Abstract: TH-PO716
Fibrillary Glomerulonephritis: A Rare Glomerulonephritis with No Definitive Treatment
Session Information
- Glomerular Diseases: Case Reports - 1
October 24, 2024 | Location: Exhibit Hall, Convention Center
Abstract Time: 10:00 AM - 12:00 PM
Category: Glomerular Diseases
- 1402 Glomerular Diseases: Clinical, Outcomes, and Therapeutics
Authors
- Naing, Htun H., University of Florida, Gainesville, Florida, United States
- Rios Leite, Daniele, University of Florida, Gainesville, Florida, United States
Introduction
Fibrillary glomerulonephritis (FGN) is an uncommon disorder, present in 0.5-1.4% of kidney biopsies. It is mostly seen in Caucasians of 50-60 years of age. It was initially thought to be idiopathic; however, an association with autoimmune disease, malignancy, and HCV infection has been proposed based on recent studies. It typically presents with hematuria, proteinuria, renal function impairment, HTN, and monoclonal gammopathy. For the diagnosis it is required the demonstration of randomly oriented,straight, non-branching, fibrillary deposits with a mean diameter of 20 nm in the mesangium and glomerular capillary walls without microtubule formation and Congo red stain negative. The specific biomarker DNAJB9 can be detected through immunohistochemical stain.
Case Description
A 65-year-old man with medical history significant for lymphoma, tonsillar cancer, prostate cancer, treated HCV, and alcohol use disorder was admitted to the ICU due to alcohol intoxication and pneumonia.
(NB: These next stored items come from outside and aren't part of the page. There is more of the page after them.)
-- ==== Sys2Proof/Safety.lean ====
section
/-! DEFINITION. The terms in which claims speak: invariants of states, what an access needs, and what an instruction leaves
unchanged. -/

namespace Sys2Proof.Machine

/-! ### States -/

/-- Memory has its canonical form (log 1). -/
def MemoryCanonical (s : State) : Prop := Memory.wf s.mem = true

/-- Every address is RAM of this processor's own (parameter PhysMem, 20_memory.md R92, log 1). -/
def AllRam (s : State) : Prop := s.memMap = []

/-- No address is a device's or written by other masters at any time, so that a byte reads as it was left (R154, R160, log 48). -/
def Steady (s : State) : Prop := ∀ r ∈ s.memMap, r.kind ≠ .shared ∧ r.kind ≠ .device

/-- Memory that keeps what is stored: in its canonical form, and RAM at every address. -/
def PlainMemory (s : State) : Prop := MemoryCanonical s ∧ AllRam s

/-- In real mode IOPL and NT are 0 (10_state.md R35). -/
def RealFlagsClear (s : State) : Prop := s.msw.pe = false → s.flags.iopl = 0 ∧ s.flags.nt = false

/-- In real mode every segment is 64K bytes, valid, readable and writable (10_state.md R26). -/
def RealSegments (s : State) : Prop :=
  s.msw.pe = false →
    ∀ x, (s.seg x).limit = 0xFFFF ∧ (s.seg x).valid = true ∧ arWritable (s.seg x).ar = true

/-- The processor extension asks for no operand transfer that the processor would serve (20_memory.md R170). -/
def NoTransferDue (s : State) : Prop := s.pins.pereq = false ∨ s.ext = none

/-- No one else has the bus: HOLD is inactive (20_memory.md R162) and there is no operand transfer to serve first. -/
def BusFree (s : State) : Prop := s.pins.hold = false ∧ NoTransferDue s

/-- The processor executes: not halted, not shut down, RESET inactive, the bus free. -/
def Executing (s : State) : Prop :=
  s.pins.reset = false ∧ s.shutdown = false ∧ s.halted = false ∧ BusFree s

/-- No event is due at this boundary (60_exceptions.md R551). -/
def QuietBoundary (s : State) : Prop := takeEvent (beginStep s) = none

/-- CPL <= IOPL in protected mode; no test in real mode (60_exceptions.md R590). -/
def IoAllowed (s : State) : Prop := s.msw.pe = true → s.cpl ≤ s.ioplNum

/-! ### Accesses -/

/-- The bytes `off` to `off + n - 1` lie inside the segment (20_memory.md R116): up to LIMIT, or, in a data segment that
expands down, from LIMIT + 1 to FFFFH. -/
def Within (g : SegReg) (off n : Nat) : Prop :=
  if arE g.ar = false ∧ arC g.ar = true then g.limit.toNat < off ∧ off + n ≤ 0x10000
  else off + n ≤ g.limit.toNat + 1

/-- The rights allow the access (20_memory.md R115): code is read only if readable and never written, data is written only
if writable. -/
def Permits (ar : Byte) : Access → Prop
  | .read => arE ar = true → arW ar = true
  | .write => arE ar = false ∧ arW ar = true

/-- An access of `n` bytes at `x:off` passes its checks (20_memory.md R112 to R117). -/
def Accessible (s : State) (x : SReg) (off n : Nat) (a : Access) : Prop :=
  if s.msw.pe = true then (s.seg x).valid = true ∧ Permits (s.seg x).ar a ∧ off ≤ 0xFFFF ∧ Within (s.seg x) off n
  else off % 0x10000 + n ≤ 0x10000

/-- The operand can be read. -/
def CanRead (s : State) (w : Width) : RM → Prop
  | .reg _ => True
  | .mem a => Accessible s (opSeg s a) (ea s a).toNat w.bytes .read

/-- The operand can be written. -/
def CanWrite (s : State) (w : Width) : RM → Prop
  | .reg _ => True
  | .mem a => Accessible s (opSeg s a) (ea s a).toNat w.bytes .write

/-- The stack takes `n` more words: each at its own offset (40_data_transfer.md R243). -/
def CanPush (s : State) (n : Nat) : Prop :=
  ∀ k, 1 ≤ k → k ≤ n → Accessible s .ss (s.regs.sp - BitVec.ofNat 16 (2 * k)).toNat 2 .write

/-- The word `k` bytes above the top of the stack can be read (40_data_transfer.md R244). -/
def CanPopAt (s : State) (k : Word) : Prop := Accessible s .ss (s.regs.sp + k).toNat 2 .read

/-- The value of an operand in a state, the operand located by the registers of the state `s`. -/
def valueIn (s t : State) (w : Width) (m : RM) : Val w := peekPlace t w (place s m)

/-- The value of an operand. -/
def valueOf (s : State) (w : Width) (m : RM) : Val w := valueIn s s w m

/-! ### What stays -/

/-- A physical address is one of the bytes of an operand of width `w` at `x:off`. -/
def Touches (s : State) (w : Width) (x : SReg) (off : Word) (p : Phys) : Prop :=
  p = segAddr s x off ∨ (w = .word ∧ p = segAddr s x (off + 1))

/-- Every byte of memory reads as before. -/
def SameMemory (s t : State) : Prop := ∀ p, t.load8 p = s.load8 p

/-- Every byte of memory outside an operand reads as before. -/
def MemoryBut (s t : State) (w : Width) (x : SReg) (off : Word) : Prop :=
  ∀ p, ¬ Touches s w x off p → t.load8 p = s.load8 p

/-- Every general register but those listed is unchanged. -/
def RegsBut (s t : State) (l : List RegNum) : Prop := ∀ r, r ∉ l → t.getW r = s.getW r

/-- Every register but one of a width is unchanged; a byte register leaves the other half of its word (10_state.md R21). -/
def OnlyReg (s t : State) (w : Width) (r : RegNum) : Prop :=
  match w with
  | .byte => RegsBut s t [RegNum.home r] ∧ ∀ q, q ≠ r → t.getB q = s.getB q
  | .word => RegsBut s t [r]

/-- All the rest of the processor is unchanged: segment registers with their caches, MSW, the table registers, LDTR, TR, the
conditions, the pins, the map of memory, the I/O record, the processor extension's operand, the instruction's start and
prefixes. -/
structure SameSystem (s t : State) : Prop where
  es : t.es = s.es
  cs : t.cs = s.cs
  ss : t.ss = s.ss
  ds : t.ds = s.ds
  msw : t.msw = s.msw
  gdtr : t.gdtr = s.gdtr
  idtr : t.idtr = s.idtr
  ldtr : t.ldtr = s.ldtr
  tr : t.tr = s.tr
  halted : t.halted = s.halted
  shutdown : t.shutdown = s.shutdown
  nmiInService : t.nmiInService = s.nmiInService
  nmiPending : t.nmiPending = s.nmiPending
  inhibitInt : t.inhibitInt = s.inhibitInt
  inhibitExt : t.inhibitExt = s.inhibitExt
  mpPending : t.mpPending = s.mpPending
  stepTrap : t.stepTrap = s.stepTrap
  waiting : t.waiting = s.waiting
  pins : t.pins = s.pins
  nmiLevel : t.nmiLevel = s.nmiLevel
  memMap : t.memMap = s.memMap
  io : t.io = s.io
  ext : t.ext = s.ext
  cur : t.cur = s.cur
  phase : t.phase = s.phase

/-- Nothing but the operand `m` (and flags, which are said apart) is written: the frame of an instruction with one
destination. IP stays at the next instruction. -/
def OnlyOperand (s t : State) (w : Width) (m : RM) : Prop :=
  SameSystem s t ∧ t.ip = s.ip ∧
    match m with
    | .reg r => OnlyReg s t w r ∧ SameMemory s t
    | .mem a => RegsBut s t [] ∧ MemoryBut s t w (opSeg s a) (ea s a)

/-- Nothing but flags is written. -/
def OnlyFlags (s t : State) : Prop := SameSystem s t ∧ t.ip = s.ip ∧ RegsBut s t [] ∧ SameMemory s t

/-- Nothing but the listed word registers (and flags) is written. -/
def OnlyRegs (s t : State) (l : List RegNum) : Prop := SameSystem s t ∧ t.ip = s.ip ∧ RegsBut s t l ∧ SameMemory s t

/-! ### Flags -/

/-- The control flags TF, IF, DF, IOPL and NT are unchanged. -/
def SameControlFlags (f g : Flags) : Prop :=
  g.tf = f.tf ∧ g.ief = f.ief ∧ g.df = f.df ∧ g.iopl = f.iopl ∧ g.nt = f.nt

/-- How many 1 bits a byte has. -/
def ones (b : Byte) : Nat := ((List.range 8).filter fun k => b.getLsbD k).length

/-- SF, ZF and PF follow a result (41_arithmetic.md R280): its top bit, whether it is 0, whether its low byte has an even
number of 1 bits. -/
def StatusOf (g : Flags) (w : Width) (v : Val w) : Prop :=
  g.sf = decide (2 ^ (w.bits - 1) ≤ v.toNat) ∧ g.zf = decide (v.toNat = 0) ∧
    g.pf = decide (ones (v.setWidth 8) % 2 = 0)

/-- A signed number does not fit in `n` bits. -/
def signedOverflow (n : Nat) (p : Int) : Bool := decide (p < -(2 ^ (n - 1)) ∨ 2 ^ (n - 1) ≤ p)

/-- An instruction takes an exception of its own: delivered with everything as it was, the address of its first byte saved, EXT
= 0 (60_exceptions.md R536, R560, R565). -/
def TakesException (i : Instr) (s : State) (vector : Byte) (code : Option Word) : Prop :=
  exec i s = .next (deliver s { vector := vector, code := code, ext := false, isInt := false } s.cur.ip s.cur.ip)

/-- The exception of an access that fails its checks (20_memory.md R113 to R117): 12 for an offset outside the stack segment in
protected mode, else 13. -/
def faultVector (s : State) (x : SReg) (a : Access) : Byte :=
  if s.msw.pe = true ∧ x = .ss ∧ (s.seg x).valid = true ∧ typeOk (s.seg x).ar a = true then 12 else 13

end Sys2Proof.Machine
end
He was found to have AKI with microscopic hematuria. His renal function had some improvement initially, with gradual worsening posteriorly, and persistent microscopic hematuria with grade A3 microalbuminuria. He tested negative for ANA, MPO, PR3, anti-GBM, Syphilis, HIV, hepatitis B; C3 and C4 levels were normal. The renal pathology results showed moderate IFTA of 40%, mesangial IgM-dominant immune complex deposition, positive staining for DNAJB9, negative Congo red staining, and haphazardly arranged fibrils within mesangial regions, focally infiltrating the entire width of the GBM, with texture suggestive of fibrillary glomerulonephritis, which was more prominent than the IgM deposition. These results were consistent with FGN. He was found to have a biclonal IgG spike on SPEP, which did not correlate with the findings of IgM deposition. Bone marrow biopsy was normocellular. Cryoglobulin screening was positive. The patient was started on prednisone and ACE-i. His renal function improved but did not return to baseline.
Discussion
Currently, there are no definite treatment guidelines for FGN, and the efficacy of antiproteinuric therapy is unclear. The majority of patients still progress to ESKD, being 40-50% of cases within 2-6 years. Due to the rarity of this condition, further research isneeded for better understanding of the disease process and improvement of treatment outcomes.